12. Lewis lays out the four Cardinal virtues: Prudence, Temperance, Justice and Fortitude and his main point is to attain the quality of being virtuous rather than merely doing the right thing out of the wrong reasons. Largely I am in agreement here. The concern here falls under the virtue of Justice which includes keeping promises, fairness, honesty, give and take etc. Being a reliable person is indeed a good character. The gripe concerns types of people who do not deserve to be treated with any sort of regard: the “psychic vampire,” the ingrate, the compulsive liar. Why expend even the slightest amount of vital energy on people who would rob one of vital existence? The same type of person who, treated with fairness and consideration, betrays the gesture with a sense of indebtedness, ironically with shouts of fairplay.
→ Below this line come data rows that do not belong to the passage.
/-- The state after the header of that object was read, and after the cell was. -/
def tHeader : State := (cellAddr { tCell tToken with seq := (tCell tToken).seq + 1 } tToken (entAt tToken 0).pc).1
def tBound : State := (ctxLoads tHeader tToken tToken.pasid 0x100200 true 4).1

theorem tHeaderRead : cellAddr { tCell tToken with seq := (tCell tToken).seq + 1 } tToken (entAt tToken 0).pc = (tHeader, .ok (some 0x100200)) :=
  tAnswer (by decide +kernel)

theorem tBoundRead : ctxLoads tHeader tToken tToken.pasid 0x100200 true 4 = (tBound, .ok (2 + 0x100040 * 2 ^ 128)) := tAnswer (by decide +kernel)

/-- A hold at its limit; a rotation at its limit; a result that has not returned and one that has; a bound cell; lt below its limit; a
pending BUDGET; a slice in the last cycle of its budget. -/
theorem wit_GroupDeviceSteps :
    (∃ s g, getGroup s 1 = some g ∧ tracing s g.core g.pasid = false ∧ runningGroup s 1 = some g ∧ (entAt g 0).v = true ∧ 4096 ≤ (entAt g 0).hold) ∧
    (∃ s g, getGroup s 1 = some g ∧ runningGroup s 1 = some g ∧ (entAt g 0).v = true ∧ (entAt g 0).st = .ready ∧ (entAt g 0).busy = false ∧
      4096 ≤ (entAt g 0).dcnt ∧ deferredMask g 0 &&& liveMask g &&& laneWhere g canRun &&& frameSet g ≠ 0) ∧
    (∀ v ∈ [none, some 7], ∃ s g, getGroup s 1 = some g ∧ g.pend = [⟨9, .v 3 0, v⟩] ∧ gated s g.core = false) ∧
    (∃ s g va s1 g1 s2 g2 x, getGroup s 1 = some g ∧ tracing s g.core g.pasid = false ∧ (isResident g = true ∧ g.stopped = none ∧ entReady g 0 = true ∧
      (entAt g 0).busy = false ∧ inTokens (entAt g 0).pc = true ∧ mayIssue s g 0 = true) ∧
      cellAddr { s with seq := s.seq + 1 } g (entAt g 0).pc = (s1, .ok (some va)) ∧ (getGroup s1 1 = some g1 ∧ (∀ l < g1.w, (laneAt g1 l).denied = none) ∧
      va % 32 = 0 ∧ va + 32 ≤ 2 ^ 57) ∧ ctxLoads s1 g1 g1.pasid va true 4 = (s2, .ok x) ∧ getGroup s2 1 = some g2 ∧
      (∀ l < g2.w, (laneAt g2 l).denied = none) ∧ liveMask g2 ≠ 0 ∧ tracing s2 g2.core g2.pasid = false ∧ bits x 1 0 = 2 ∧
      targetAligned g2 (BitVec.ofNat 64 (if formL g2 then bits x 191 128 else bits x 127 64)) = true) ∧
    (∃ s g, getGroup s 1 = some g ∧ isResident g = true ∧ g.lt = 2 ^ 48 - 2) ∧
    (∃ s g, getGroup s 1 = some g ∧ g.budgetPend = true ∧ g.frames = [] ∧ isResident g = true ∧ g.stopped = none ∧ g.spark = false ∧ entReady g 0 = true ∧
      (entAt g 0).busy = false ∧ mayIssue s g 0 = true ∧ liveMask g ≠ 0 ∧ 0 < g.ents.length ∧ (handlerAddr s g).isSome = true ∧ mapGet 0 s.tags (16 * g.gid + 0) = 0) ∧
    ∃ s g sl, getGroup s 1 = some g ∧ g.slice = some sl ∧ sl.limited = true ∧ isResident g = true ∧ gated s g.core = false ∧ g.budget = 1 :=
  ⟨⟨tState (tEntry (fun x => { x with hold := 4096 }) (tGroup 0)), tEntry (fun x => { x with hold := 4096 }) (tGroup 0), by decide +kernel⟩,
    ⟨tState (tEntry (fun x => { x with dcnt := 4096, act := 0xFF }) (tGroup 0)), tEntry (fun x => { x with dcnt := 4096, act := 0xFF }) (tGroup 0), by decide +kernel⟩,
    fun v h => ⟨tState { tGroup 1 with pend := [⟨9, .v 3 0, v⟩] }, { tGroup 1 with pend := [⟨9, .v 3 0, v⟩] }, by
      simp only [List.mem_cons, List.not_mem_nil, or_false] at h
      rcases h with rfl | rfl <;> decide +kernel⟩,
    ⟨tCell tToken, tToken, 0x100200, tHeader, tToken, tBound, tToken, 2 + 0x100040 * 2 ^ 128, by decide +kernel, by decide +kernel, by decide +kernel,
      tHeaderRead, by decide +kernel, tBoundRead, by decide +kernel⟩,
    ⟨tState { tGroup 0 with lt := 2 ^ 48 - 2 }, { tGroup 0 with lt := 2 ^ 48 - 2 }, by decide +kernel⟩,
    ⟨tEqp { tKernel false with budgetPend := true }, { tKernel false with budgetPend := true }, by decide +kernel⟩,
    ⟨tState { tSlice with budget := 1 }, { tSlice with budget := 1 }, ⟨0, 0, 0, true⟩, by decide +kernel⟩⟩

/-- A line in the coalescing buffer of core 0, at 0x100000. -/
def tBuf (left : Bool) : BufLine := ⟨0, 0x2000, 0xF, 0x12345678, 5, [1], 0, false, left⟩

/-- An access on its way to an address of memory, or to a vault. -/
def tSent (op : AccOp) (p : Place) : Acc := { tDone op 0 with place := p, data := 9, st := .sent }

/-- A state with accesses. -/
def tAccs (l : List Acc) : State := { tState (tGroup 0) with accs := l }

/-- No other access of its instruction keeps an atomic from being performed. -/
abbrev Alone (s : State) (a : Acc) : Prop := rmwStopped s a = false ∧ rmwWaits s a (fun _ => true) = false

/-- The access at 0x100000 may be performed at its home. -/
theorem tHome {s : State} {k : Nat} {a : Acc} (h : openAcc s k = some a ∧ PlainLine s (lineOf 0x100000) ∧ accKey s a = 0)
    (p : a.place = .mem 0x100000 ∧ a.n = 4) (c : s.cbuf = []) : AtHome s k a 0x100000 :=
  ⟨h.1, p.1, h.2.1, h.2.2, by rw [p.2]; decide, by rw [p.2]; decide, by rw [p.2]; decide, fun y m => by rw [c] at m; exact absurd m List.not_mem_nil⟩

/-- An access whose reply is on its way. -/
def tReply (install : Bool) : Acc := { tSent .load (.mem 0x100000) with st := .replied 5 1 9 0x77 install }
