/-- An asynchronous crossing (R26). -/
inductive Crossing where
  | eth (net : Fin 2)
  | flue (port : Fin 3)
  | hdmi (p : Fin 2)
  | i3c
  | i2s (p : Fin 8)
  | refPps
deriving DecidableEq, Repr

/-- A Flue frame: the header of Table 10-3 and the payload as the fields its TYPE carries, in the order the owning
rule lists them; Granil payloads are their bytes. -/
structure FlueFrame where
  dest : Nat
  src : Nat
  cls : Nat
  typ : Nat
  hops : Nat := 0
  tag : Nat := 0
  pay : List Nat := []
  /-- LENGTH: payload bytes. -/
  len : Nat := 0
deriving DecidableEq, Repr

/-- An Ethernet frame without its FCS: addresses, VLAN identifier (0 untagged) and priority, EtherType, the IPv4 and UDP
fields where it carries them, and the payload after the last of these headers. A fragment or a frame whose IPv4
header has options is marked; IPv4 frames sent have identification 0 and DF set. -/
structure EthFrame where
  dstMac : Nat := 0
  srcMac : Nat := 0
  vlan : Nat := 0
  pcp : Nat := 0
  ety : Nat := 0x0800
  srcIp : Nat := 0
  dstIp : Nat := 0
  proto : Nat := 17
  ttl : Nat := 0
  dscp : Nat := 0
  frag : Bool := false
  /-- Of a received frame: shorter than 64 bytes; with IPv4 options (Table 7-1 supports neither). -/
  runt : Bool := false
  options : Bool := false
  srcUdp : Nat := 0
  dstUdp : Nat := 0
  udpSum : Nat := 0
  payload : List Byte := []
deriving DecidableEq, Repr

/-- A command on a DRAM subchannel's command bus. -/
inductive DramCmd where
  | act (rank bank row : Nat)
  | pre (rank bank : Nat)
  | rd (rank bank col : Nat) (autoPre : Bool)
  | wr (rank bank col : Nat) (autoPre : Bool)
  | ref (rank bank : Nat) (all : Bool)
  | rfm (rank bank : Nat)
  | mr4 (rank : Nat)
  | selfRefresh (enter : Bool)
deriving DecidableEq, Repr

/-- One sample row data header of an ST 2110-20 packet with its samples: row length in bytes, row, offset, and the
samples it carries of each plane, in order. -/
structure Srd where
  len : Nat
  row : Nat
  offset : Nat
  planes : List (List Nat)
deriving DecidableEq, Repr

/-- An ST 2110-20 packet (R155, R157): leg, addresses, payload type, 32-bit extended sequence number, RTP timestamp,
marker, and its SRDs. -/
structure IngestPkt where
  leg : Fin 2
  payloadType : Nat
  seq : Nat
  rtp : Nat
  marker : Bool
  srds : List Srd
deriving DecidableEq, Repr

/-- A source's access over DDC (R159): the device address, the bytes written, or how many bytes are read. -/
inductive Ddc where
  | write (addr : Nat) (bytes : List Byte)
  | read (addr : Nat) (count : Nat)
deriving DecidableEq, Repr

/-- The timing an HDMI link locks to (R158): size, frame period in ns, interlaced, sampling, depth, link mode. -/
structure HdmiTiming where
  w : Nat
  h : Nat
  periodNs : Nat
  interlaced : Bool
  samp : Nat
  depth : Nat
  link : Nat
  unsupported : Bool
deriving DecidableEq, Repr

/-- A frame as an HDMI sink received it (R151): the line-side instant of its start, the samples of its planes, and the character errors
that SCDC counted on each lane since the frame before. -/
structure HdmiFrame where
  lineAt : Nat
  planes : List (List Nat)
  errors : List Nat := []
deriving DecidableEq, Repr

/-- A relayed line (R166): origin identity, entry, line number, frame time in 2^-40 ns of the counter, frame size and format,
the destinations that this copy is for, and the samples of its planes. -/
structure RelayLine where
  dests : List Nat
  origin : Nat
  entry : Nat
  line : Nat
  tsrc : Nat
  w : Nat
  h : Nat
  samp : Nat
  depth : Nat
  colour : Nat
  planes : List (List Nat)
deriving DecidableEq, Repr

/-- What link bring-up learns of the far end (Table 10-1): serial number, identity (0xFFFF unnumbered), port number,
whether it is an excess module. -/
structure LinkPeer where
  serial : Nat
  id : Nat
  port : Nat
  excess : Bool := false
deriving DecidableEq, Repr



/-- What a PTP message is (R207, R208). -/
inductive PtpKind where
  | sync
  | followUp
  | delayResp
  | pdelayResp
  | pdelayRespFollowUp
  | announce
deriving DecidableEq, Repr
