/-- A frame being captured: its key (RTP timestamp, HDMI frame number or Tsrc), the samples written by plane and
position, instants of the last packet and of the first packet of a later frame. -/
structure Capturing where
  key : Nat
  tsrc : Int
  /-- Size, sampling, depth and colour of a relayed frame, whose lines carry them. -/
  w : Nat := 0
  h : Nat := 0
  samp : Nat := 0
  depth : Nat := 0
  colour : Nat := 0
  /-- No buffer was free: the frame is not written (R151). -/
  skipped : Bool := false
  samples : Tbl (Option Nat) := []
  lastAt : Nat
  laterAt : Option Nat := none
  /-- Instant of its first packet; lines that relay-out has sent (R166). -/
  firstAt : Nat := 0
  sent : List Nat := []
deriving DecidableEq, Repr

/-- A capture input (R150): ingest stream s at s, HDMI sink p at 16 + p, relay-in slot r at 18 + r. -/
structure Input where
  ring : List SrcFrame := []
  busy : List Capturing := []
  nextId : Nat := 1
  /-- Extended sequence numbers seen, with the instant and leg of the first copy (R157). -/
  seen : List (Nat × Nat × Nat) := []
  /-- Packets out of format in a row (R155); instants of the last packet of each leg, and legs reported lost. -/
  badRun : Nat := 0
  legAt : List (Option Nat) := [none, none]
  legLost : List Bool := [false, false]
  /-- Arrival differences of leg B against leg A in the last second: instant and difference (R157). -/
  skews : List (Nat × Int) := []
  /-- Highest extended sequence number counted, and the instant of the last late-frame event. -/
  high : Option Nat := none
  /-- Runs of extended sequence numbers missing so far: first, count, and the instant they were passed over. -/
  gaps : List (Nat × Nat × Nat) := []
  lateEventAt : Option Nat := none
  /-- Format that the next complete frame of an HDMI sink takes: size, sampling, depth, colour, period in ns. -/
  w : Nat := 0
  h : Nat := 0
  samp : Nat := 1
  depth : Nat := 8
  colour : Nat := 1
  periodNs : Nat := 0
  /-- Frames completed or discarded in the last second: key, frame time, and the instants of their first packet and of their end. -/
  closed : List (Nat × Int × Nat × Nat) := []
  /-- Instant at which the input came into use, and its capture unit (R150). -/
  since : Nat := 0
  unit : Nat := 0
  /-- First sequence number of the stream, the runs counted as lost, the highest number of each leg, and the number after one that fell back
  on it (R157). -/
  low : Option Nat := none
  lost : List (Nat × Nat) := []
  legHigh : List (Option Nat) := [none, none]
  legBack : List (Option Nat) := [none, none]
  /-- IN_STATE 0x04 stands (R155). -/
  formatErr : Bool := false
deriving DecidableEq, Repr

/-- An HDMI sink's contacts and debouncing (R159 to R161, R367). -/
structure Hdmi where
  fiveV : Bool := false
  /-- The debounced state of +5V_DET, and the instant its debounce ends. -/
  plugged : Bool := false
  debounceAt : Option Nat := none
  hpd : Bool := false
  /-- HPD is low until this instant (R160). -/
  lowUntil : Option Nat := none
  edidWritten : Bool := false
  locked : Bool := false
  segment : Nat := 0
  scdc : Tbl Nat := []
  /-- Offset of the next EDID or SCDC byte. -/
  offset : Nat := 0
  /-- Locked to a timing outside Table 6-2; its AVI InfoFrame names a format outside it; FRL training (R158). -/
  unsup : Bool := false
  fmtBad : Bool := false
  training : Bool := false
  /-- Character errors of each lane since the source read them. -/
  ced : List Nat := [0, 0, 0, 0]
deriving DecidableEq, Repr
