-- ==== Sys2Proof/Machine/Geom.lean ====
section
/-!
DEFINITION. What a configuration says of canvases, cabinet groups, delay, placement and budgets (chapter "Canvases,
cabinet groups and fixed delay", R33 to R62; budgets of R65). Every function reads one store of RS objects, so that
the pending copies at a commit and the committed copies in force share one meaning.
-/
namespace Sys2Proof.Machine

/-- An RS object of a store. -/
def cfg (m : Tbl Val) (idx sub : Nat) : Nat := (objGet m (key idx sub)).nat
def cfgB (m : Tbl Val) (idx sub : Nat) : List Byte := (objGet m (key idx sub)).blk

/-- Channel and flow objects (Tables 2-7 and 2-8). -/
def chan (m : Tbl Val) (c sub : Nat) : Nat := cfg m (0x4000 + c) sub
def flow (m : Tbl Val) (n sub : Nat) : Nat := cfg m (0x5000 + n) sub

/-- The units of an index range whose BOOL at subindex 01 is 1, ascending; unlisted objects are at their default 0. -/
def enabledOf (m : Tbl Val) (base cnt : Nat) : List Nat :=
  m.filterMap (fun e => if keySub e.1 = 1 ∧ base ≤ keyIdx e.1 ∧ keyIdx e.1 < base + cnt ∧ e.2 = Val.n 1
    then some (keyIdx e.1 - base) else none)

def chanOn (m : Tbl Val) : List Nat := enabledOf m 0x4000 16
def flowsOn (m : Tbl Val) : List Nat := enabledOf m 0x5000 4096

/-- Enabled flows of a channel, ascending. -/
def flowsOf (m : Tbl Val) (c : Nat) : List Nat := (flowsOn m).filter (fun n => decide (flow m n 2 = c))

/-- Enabled cabinet-group flows of a channel. -/
def groupsOf (m : Tbl Val) (c : Nat) : List Nat := (flowsOf m c).filter (fun n => decide (flow m n 3 = 0))

/-- Frame period of a rate code as numerator and denominator of seconds (Table 2-1). -/
def periodOf : Nat → Nat × Nat
  | 1 => (1001, 24000) | 2 => (1, 24) | 3 => (1, 25) | 4 => (1001, 30000) | 5 => (1, 30) | 6 => (1, 48)
  | 7 => (1, 50) | 8 => (1001, 60000) | 9 => (1, 60) | 10 => (1, 100) | 11 => (1001, 120000) | 12 => (1, 120)
  | _ => (1, 60)

/-- Frame rate times 1001, a whole number. -/
def rate1001 (code : Nat) : Nat := (periodOf code).2 * 1001 / (periodOf code).1

/-- Nominal frame period P in 2^-40 ns, rounded to the nearest. -/
def period40 (code : Nat) : Nat := roundDiv (1000000000 * 2 ^ 40 * (periodOf code).1) (periodOf code).2

/-- S, N, D, H of a channel. -/
def ctu (m : Tbl Val) (c : Nat) : Nat := chan m c 8
def nStripes (m : Tbl Val) (c : Nat) : Nat := ceilDiv (chan m c 4) (ctu m c)

/-- The stripe period in 2^-16 ns, rounded to the nearest, halves up (R35). -/
def ts16 (m : Tbl Val) (c : Nat) : Nat :=
  let p := periodOf (chan m c 5)
  roundDiv (1000000000 * 65536 * p.1) (p.2 * nStripes m c)

/-- STRIPE_PERIOD, to the nearest picosecond, halves up (R35). -/
def stripePs (m : Tbl Val) (c : Nat) : Nat := roundDiv (ts16 m c * 1000) 65536

/-- CANVAS_DELAY: D × Ts + 40 µs in ns (R43, Table 2-7). -/
def canvasDelayNs (m : Tbl Val) (c : Nat) : Nat := roundDiv (chan m c 9 * ts16 m c) 65536 + 40000

/-- Lines of canvas stripe k: first, and one past the last (R35). -/
def stripeLines (m : Tbl Val) (c k : Nat) : Nat × Nat :=
  (k * ctu m c, min ((k + 1) * ctu m c) (chan m c 4))

/-! Groups (R38 to R42). -/

def gS (m : Tbl Val) (n : Nat) : Nat := ctu m (flow m n 2)
def gCw (m : Tbl Val) (n : Nat) : Nat := ceilDiv (flow m n 7) (gS m n)
def gNf (m : Tbl Val) (n : Nat) : Nat := ceilDiv (flow m n 8) (gS m n)

/-- Width and height in samples of a CTU of column `col` in flow stripe `j` (R39). -/
def ctuW (m : Tbl Val) (n col : Nat) : Nat := min (gS m n) (flow m n 7 - col * gS m n)
def ctuH (m : Tbl Val) (n j : Nat) : Nat := min (gS m n) (flow m n 8 - j * gS m n)

/-- The canvas stripe a flow stripe belongs to (R42). -/
def belongs (m : Tbl Val) (n j : Nat) : Nat := (flow m n 6 + min ((j + 1) * gS m n) (flow m n 8) - 1) / gS m n

/-- Flow stripes of a flow that belong to canvas stripe k, ascending (R42). -/
def stripesIn (m : Tbl Val) (n k : Nat) : List Nat := (List.range (gNf m n)).filter (fun j => decide (belongs m n j = k))

/-- Job time of a CTU: 16 cycles of 1200 MHz for each luma sample, in 1/36 ns (R8, R39). -/
def jobTime (samples : Nat) : Nat := 480 * samples

/-- Path of segment 0 at width w (R46), in 1/36 ns. -/
def segPath (m : Tbl Val) (n w : Nat) : Nat :=
  let s := gS m n
  let full := decide (w = gCw m n)
  let wide := if full then flow m n 7 else w * s
  let nf := gNf m n
  let last := if full then ctuW m n (gCw m n - 1) else s
  jobTime (wide * min s (flow m n 8)) +
    (if 2 ≤ nf ∧ belongs m n (nf - 1) = belongs m n (nf - 2) then jobTime (last * ctuH m n (nf - 1)) else 0)

/-- The usable window E = (D − 2 − Lc) × Ts in 2^-16 ns (R44). -/
def window16 (m : Tbl Val) (c d lc : Nat) : Nat := (d - 2 - lc) * ts16 m c

/-- The canvas segment width for full CTUs, floor(E / tjob) (R57). -/
def mergeW (m : Tbl Val) (c d lc : Nat) : Nat :=
  36 * window16 m c d lc / (65536 * jobTime (ctu m c * ctu m c))

/-- Segment width w at a delay (R46); with merging, wc or the full width (R57); 0 when none fits. -/
def segWidth (m : Tbl Val) (n d lc : Nat) : Nat :=
  let c := flow m n 2
  if chan m c 0xE = 1 then min (mergeW m c d lc) (gCw m n)
  else
    match ((List.range (gCw m n)).reverse.find? (fun i =>
        decide (segPath m n (i + 1) * 65536 ≤ 36 * window16 m c d lc))) with
    | some i => i + 1
    | none => 0

/-- Whether a delay gives every enabled flow of the channel a segment width with at most 20 segments (R47). -/
def delayOk (m : Tbl Val) (c d lc : Nat) : Bool :=
  (groupsOf m c).all (fun n =>
    let w := segWidth m n d lc
    decide (1 ≤ w) && decide (ceilDiv (gCw m n) w ≤ 20))

/-- D_MIN (R47): 0 if none. -/
def dMin (m : Tbl Val) (c lc : Nat) : Nat :=
  match (List.range (62 - lc)).find? (fun i => delayOk m c (3 + lc + i) lc) with
  | some i => 3 + lc + i
  | none => 0

/-! Capacity and placement (R49, R50). -/

/-- Pixel rate of a flow times 1001 (R49); a merged flow encodes nothing of its own. -/
def pix1001 (m : Tbl Val) (n : Nat) : Nat :=
  if flow m n 3 = 0 then flow m n 7 * flow m n 8 * rate1001 (chan m (flow m n 2) 5) else 0

/-- ENC_RATE of a channel, pix/s, rounded down. -/
def encRate (m : Tbl Val) (c : Nat) : Nat := sumList ((flowsOf m c).map (pix1001 m)) / 1001

/-- Hearths a channel may use. -/
def maskHas (m : Tbl Val) (c h : Nat) : Bool := (chan m c 0xB).testBit h

/-- Rate placed on a hearth so far, by pairs (flow, hearth). -/
def placedRate (m : Tbl Val) (pl : List (Nat × Nat)) (h : Nat) : Nat :=
  sumList ((pl.filter (fun p => p.2 = h)).map (fun p => pix1001 m p.1))

/-- The hearth in a mask with the smallest rate so far, the lowest number on a tie (R50). -/
def leastHearth (m : Tbl Val) (pl : List (Nat × Nat)) (c : Nat) : Option Nat :=
  (List.range 8).foldl (fun best h =>
    if maskHas m c h then
      match best with
      | none => some h
      | some b => if placedRate m pl h < placedRate m pl b then some h else best
    else best) none

/-- PLACED_HEARTH of every enabled group flow (R50): flows kept from the running configuration and flows with a fixed
FLOW_HEARTH are counted first; the others follow in ascending channel, then ascending flow number. -/
def placement (m : Tbl Val) (kept : List (Nat × Nat)) : List (Nat × Nat) :=
  let groups := (List.range 16).flatMap (groupsOf m)
  let free := groups.filter (fun n => !(kept.any (fun p => p.1 = n)))
  let fixed := free.filter (fun n => flow m n 0xD ≠ 0xFF)
  let first := kept ++ fixed.map (fun n => (n, flow m n 0xD))
  (free.filter (fun n => decide (flow m n 0xD = 0xFF))).foldl (fun pl n =>
    match leastHearth m pl (flow m n 2) with
    | some h => pl ++ [(n, h)]
    | none => pl) first

/-- Stripe cap F of a flow in 1/64, cap mode STANDIN, and HASH_EN (Table 3-8). -/
def rcEntry (m : Tbl Val) (n : Nat) : Nat := fieldAt (cfgB m 0x4210 1) (4 * n + 3) (4 * n)
def capF (m : Tbl Val) (n : Nat) : Nat := rcEntry m n % 256
def capStandIn (m : Tbl Val) (n : Nat) : Bool := (rcEntry m n).testBit 8
def hashEn (m : Tbl Val) (n : Nat) : Bool := (rcEntry m n).testBit 9

/-- Budgets of R65 in 2^-16 bit, each rounded down: Bp, B and C. -/
def budgetP (m : Tbl Val) (n : Nat) : Nat :=
  let p := periodOf (chan m (flow m n 2) 5)
  flow m n 4 * 1000 * p.1 * 65536 / p.2
def budgetB (m : Tbl Val) (n : Nat) : Nat := budgetP m n / gNf m n
def budgetC (m : Tbl Val) (n : Nat) : Nat := budgetP m n * capF m n / (64 * gNf m n)

/-- r of R51 in kbit/s: FLOW_RATE × N / Nf × F, rounded up. -/
def stripeSend (m : Tbl Val) (n : Nat) : Nat :=
  ceilDiv (flow m n 4 * nStripes m (flow m n 2) * capF m n) (gNf m n * 64)

/-- SUBPIC_INDEX: groups in raster order of their top-left corners (R58). -/
def subpicIndex (m : Tbl Val) (n : Nat) : Nat :=
  ((groupsOf m (flow m n 2)).filter (fun i =>
    decide (flow m i 6 < flow m n 6) || (decide (flow m i 6 = flow m n 6) && decide (flow m i 5 < flow m n 5)))).length

/-- General profile (R34, Table 2-5). -/
def profileOf (m : Tbl Val) (c : Nat) : Nat :=
  if chan m c 7 = 0 then (if chan m c 6 = 0 then 1 else 33) else (if chan m c 6 = 0 then 2 else 4)

/-- Codec, CTU size and format combinations of R34. -/
def comboOk (m : Tbl Val) (c : Nat) : Bool :=
  if chan m c 7 = 0 then decide (ctu m c = 128 ∨ ctu m c = 64) else decide (ctu m c = 64 ∨ ctu m c = 32)

/-- Segments of a flow at its width, and the columns of a segment (R45). -/
def segCount (m : Tbl Val) (n w : Nat) : Nat := ceilDiv (gCw m n) (max 1 w)
def segCols (m : Tbl Val) (n w g : Nat) : List Nat :=
  (List.range (gCw m n)).filter (fun col => decide (col / (max 1 w) = g))

end Sys2Proof.Machine
end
13. Lewis states that psychoanalysis aims to rid man of abnormal feelings, giving him more raw material for his choices, while morality deals with the choices themselves. Lewis classifies these feelings into two categories: normal feelings which are common to all men and unnatural feelings due to something gone wrong in the subconscious. He exemplifies this as regarding fear of dangerous things as normal, being common to all men and regarding homosexuality as abnormal, an unnatural attraction between the same sex. Homosexuality may not be common to ALL men, but neither is the taste for peanut butter and we do not regard liking peanut butter as being unnatural. It is a matter of personal preference. However, this is just the psychoanalytic problem and says nothing of morality. Morally speaking, what is immoral about being attracted to the same sex?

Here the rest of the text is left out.